Cuando los vecinos del anciano labrador se acercaron para felicitarle por tal regalo inesperado de la vida, el labrador les replicó: “¿Buena suerte? ¿Mala suerte? ¡Quién sabe!”. Y no entendieron…
Pero sucedió que, al dia siguiente, el caballo ya saciado, al ser ágil y fuerte como pocos, logró saltar la valla de un brinco y regresó a las montañas. Cuando los vecinos del anciano labrador se acercaron para condolerse con él y lamentar su desgracia, éste les replicó: “¿Mala suerte? ¿Buena suerte? ¡Quién sabe!”. Y volvieron a no entender…
Una semana después, el joven y fuerte caballo regresó de las montañas trayendo consigo una caballada inmensa y llevándoles, uno a uno, a ese establo donde sabía que encontraría alimento y agua para todos los suyos. Hembras jóvenes en edad de procrear, potros de todos los colores, más de cuarenta ejemplares seguían al corcel que una semana antes había saciado su sed y apetito en el establo del anciano labrador. ¡Los vecinos no lo podían creer! De repente, el anciano labrador se volvía rico de la manera más inesperada. Su patrimonio crecía por fruto de un azar generoso con él y su familia. Entonces los vecinos felicitaron al labrador por su extraordinaria buena suerte. Pero éste, de nuevo les respondió: “¿Buena suerte? ¿Mala suerte? ¡Quién sabe!”. Y los vecinos, ahora sí, pensaron que el anciano no estaba bien de la cabeza. Era indudable que tener, de repente y por azar, más de cuarenta caballos en el establo de casa sin pagar un céntimo por ellos, solo podía ser buena suerte.

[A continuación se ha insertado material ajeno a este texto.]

-- ==== Sys2Proof/Laws/State.lean ====
section
/-! SUPPORT. What each state update does to each field: one lemma per field per update, true by rfl, so that no later proof
unfolds a record update. -/

namespace Sys2Proof.Machine

/-! ## setSeq -/

@[simp] theorem State.setSeq_cmd (s : State) (q : SeqState) : (s.setSeq q).cmd = s.cmd := rfl
@[simp] theorem State.setSeq_seq (s : State) (q : SeqState) : (s.setSeq q).seq = q := rfl
@[simp] theorem State.setSeq_gfault (s : State) (q : SeqState) : (s.setSeq q).gfault = s.gfault := rfl
@[simp] theorem State.setSeq_fcode (s : State) (q : SeqState) : (s.setSeq q).fcode = s.fcode := rfl
@[simp] theorem State.setSeq_finfo (s : State) (q : SeqState) : (s.setSeq q).finfo = s.finfo := rfl
@[simp] theorem State.setSeq_dst (s : State) (q : SeqState) : (s.setSeq q).dst = s.dst := rfl
@[simp] theorem State.setSeq_len (s : State) (q : SeqState) : (s.setSeq q).len = s.len := rfl
@[simp] theorem State.setSeq_ret (s : State) (q : SeqState) : (s.setSeq q).ret = s.ret := rfl
@[simp] theorem State.setSeq_karg (s : State) (q : SeqState) : (s.setSeq q).karg = s.karg := rfl
@[simp] theorem State.setSeq_ovol (s : State) (q : SeqState) : (s.setSeq q).ovol = s.ovol := rfl
@[simp] theorem State.setSeq_sChunk (s : State) (q : SeqState) : (s.setSeq q).sChunk = s.sChunk := rfl
@[simp] theorem State.setSeq_sAvail (s : State) (q : SeqState) : (s.setSeq q).sAvail = s.sAvail := rfl
@[simp] theorem State.setSeq_sVol (s : State) (q : SeqState) : (s.setSeq q).sVol = s.sVol := rfl
@[simp] theorem State.setSeq_sPtr (s : State) (q : SeqState) : (s.setSeq q).sPtr = s.sPtr := rfl
@[simp] theorem State.setSeq_olin (s : State) (q : SeqState) : (s.setSeq q).olin = s.olin := rfl
@[simp] theorem State.setSeq_sgain (s : State) (q : SeqState) : (s.setSeq q).sgain = s.sgain := rfl
@[simp] theorem State.setSeq_dCur (s : State) (q : SeqState) : (s.setSeq q).dCur = s.dCur := rfl
@[simp] theorem State.setSeq_dEnd (s : State) (q : SeqState) : (s.setSeq q).dEnd = s.dEnd := rfl
@[simp] theorem State.setSeq_chIdx (s : State) (q : SeqState) : (s.setSeq q).chIdx = s.chIdx := rfl
@[simp] theorem State.setSeq_effLen (s : State) (q : SeqState) : (s.setSeq q).effLen = s.effLen := rfl
@[simp] theorem State.setSeq_acc32 (s : State) (q : SeqState) : (s.setSeq q).acc32 = s.acc32 := rfl
@[simp] theorem State.setSeq_acc64 (s : State) (q : SeqState) : (s.setSeq q).acc64 = s.acc64 := rfl
@[simp] theorem State.setSeq_accF (s : State) (q : SeqState) : (s.setSeq q).accF = s.accF := rfl
@[simp] theorem State.setSeq_ktab (s : State) (q : SeqState) : (s.setSeq q).ktab = s.ktab := rfl
@[simp] theorem State.setSeq_mem (s : State) (q : SeqState) : (s.setSeq q).mem = s.mem := rfl
@[simp] theorem State.setSeq_hist (s : State) (q : SeqState) : (s.setSeq q).hist = s.hist := rfl
@[simp] theorem State.setSeq_host (s : State) (q : SeqState) : (s.setSeq q).host = s.host := rfl
@[simp] theorem State.setSeq_reads (s : State) (q : SeqState) : (s.setSeq q).reads = s.reads := rfl
@[simp] theorem State.setSeq_answers (s : State) (q : SeqState) : (s.setSeq q).answers = s.answers := rfl
@[simp] theorem State.setSeq_free (s : State) (q : SeqState) : (s.setSeq q).free = s.free := rfl

/-! ## setRet -/

@[simp] theorem State.setRet_cmd (s : State) (v : Word) : (s.setRet v).cmd = s.cmd := rfl
@[simp] theorem State.setRet_seq (s : State) (v : Word) : (s.setRet v).seq = s.seq := rfl
@[simp] theorem State.setRet_gfault (s : State) (v : Word) : (s.setRet v).gfault = s.gfault := rfl
@[simp] theorem State.setRet_fcode (s : State) (v : Word) : (s.setRet v).fcode = s.fcode := rfl
@[simp] theorem State.setRet_finfo (s : State) (v : Word) : (s.setRet v).finfo = s.finfo := rfl
@[simp] theorem State.setRet_dst (s : State) (v : Word) : (s.setRet v).dst = s.dst := rfl
@[simp] theorem State.setRet_len (s : State) (v : Word) : (s.setRet v).len = s.len := rfl
@[simp] theorem State.setRet_ret (s : State) (v : Word) : (s.setRet v).ret = v := rfl
@[simp] theorem State.setRet_karg (s : State) (v : Word) : (s.setRet v).karg = s.karg := rfl
@[simp] theorem State.setRet_ovol (s : State) (v : Word) : (s.setRet v).ovol = s.ovol := rfl
@[simp] theorem State.setRet_sChunk (s : State) (v : Word) : (s.setRet v).sChunk = s.sChunk := rfl
@[simp] theorem State.setRet_sAvail (s : State) (v : Word) : (s.setRet v).sAvail = s.sAvail := rfl
@[simp] theorem State.setRet_sVol (s : State) (v : Word) : (s.setRet v).sVol = s.sVol := rfl
@[simp] theorem State.setRet_sPtr (s : State) (v : Word) : (s.setRet v).sPtr = s.sPtr := rfl
@[simp] theorem State.setRet_olin (s : State) (v : Word) : (s.setRet v).olin = s.olin := rfl
@[simp] theorem State.setRet_sgain (s : State) (v : Word) : (s.setRet v).sgain = s.sgain := rfl
@[simp] theorem State.setRet_dCur (s : State) (v : Word) : (s.setRet v).dCur = s.dCur := rfl
@[simp] theorem State.setRet_dEnd (s : State) (v : Word) : (s.setRet v).dEnd = s.dEnd := rfl
@[simp] theorem State.setRet_chIdx (s : State) (v : Word) : (s.setRet v).chIdx = s.chIdx := rfl
@[simp] theorem State.setRet_effLen (s : State) (v : Word) : (s.setRet v).effLen = s.effLen := rfl
@[simp] theorem State.setRet_acc32 (s : State) (v : Word) : (s.setRet v).acc32 = s.acc32 := rfl
@[simp] theorem State.setRet_acc64 (s : State) (v : Word) : (s.setRet v).acc64 = s.acc64 := rfl
@[simp] theorem State.setRet_accF (s : State) (v : Word) : (s.setRet v).accF = s.accF := rfl
@[simp] theorem State.setRet_ktab (s : State) (v : Word) : (s.setRet v).ktab = s.ktab := rfl
@[simp] theorem State.setRet_mem (s : State) (v : Word) : (s.setRet v).mem = s.mem := rfl
@[simp] theorem State.setRet_hist (s : State) (v : Word) : (s.setRet v).hist = s.hist := rfl
@[simp] theorem State.setRet_host (s : State) (v : Word) : (s.setRet v).host = s.host := rfl
@[simp] theorem State.setRet_reads (s : State) (v : Word) : (s.setRet v).reads = s.reads := rfl
@[simp] theorem State.setRet_answers (s : State) (v : Word) : (s.setRet v).answers = s.answers := rfl
@[simp] theorem State.setRet_free (s : State) (v : Word) : (s.setRet v).free = s.free := rfl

Pero al día siguiente, el hijo del labrador intentó domar precisamente al guía de todos los caballos salvajes, aquél que había llegado la primera vez, huído al día siguiente, y llevado de nuevo a toda su parada hacia el establo. Si le domaba, ninguna yegua ni potro escaparían del establo. Teniendo al jefe de la manada bajo control, no había riesgo de pérdida. Pero ese corcel no se andaba con chiquitas, y cuando el joven lo montó para dominarlo, el animal se encabritó y lo pateó, haciendo que cayera al suelo y recibiera tantas patadas que el resultado fue la rotura de huesos de brazos, manos, pies y piernas del muchacho. Naturalmente, todo el mundo consideró aquello como una verdadera desgracia. No así el labrador, quien se limitó a decir: “¿Mala suerte? ¿Buena suerte? ¡Quién sabe!”. A lo que los vecinos ya no supieron qué responder.
Y es que, unas semanas más tarde, el ejército entró en el poblado y fueron reclutados todos los jóvenes que se encontraban en buenas condiciones. Pero cuando vieron al hijo del labrador en tan mal estado, le dejaron tranquilo, y siguieron su camino. Los vecinos que quedaron en la aldea, padres y abuelos de decenas de jóvenes que partieron ese mismo día a la guerra, fueron a ver al anciano labrador y a su hijo, y a expresarles la enorme buena suerte que había tenido el joven al no tener que partir hacia una guerra que, con mucha probabilidad, acabaría con la vida de muchos de sus amigos. A lo que el longevo sabio respondió: «¿Buena suerte? ¿Mala suerte? ¡Quién sabe!.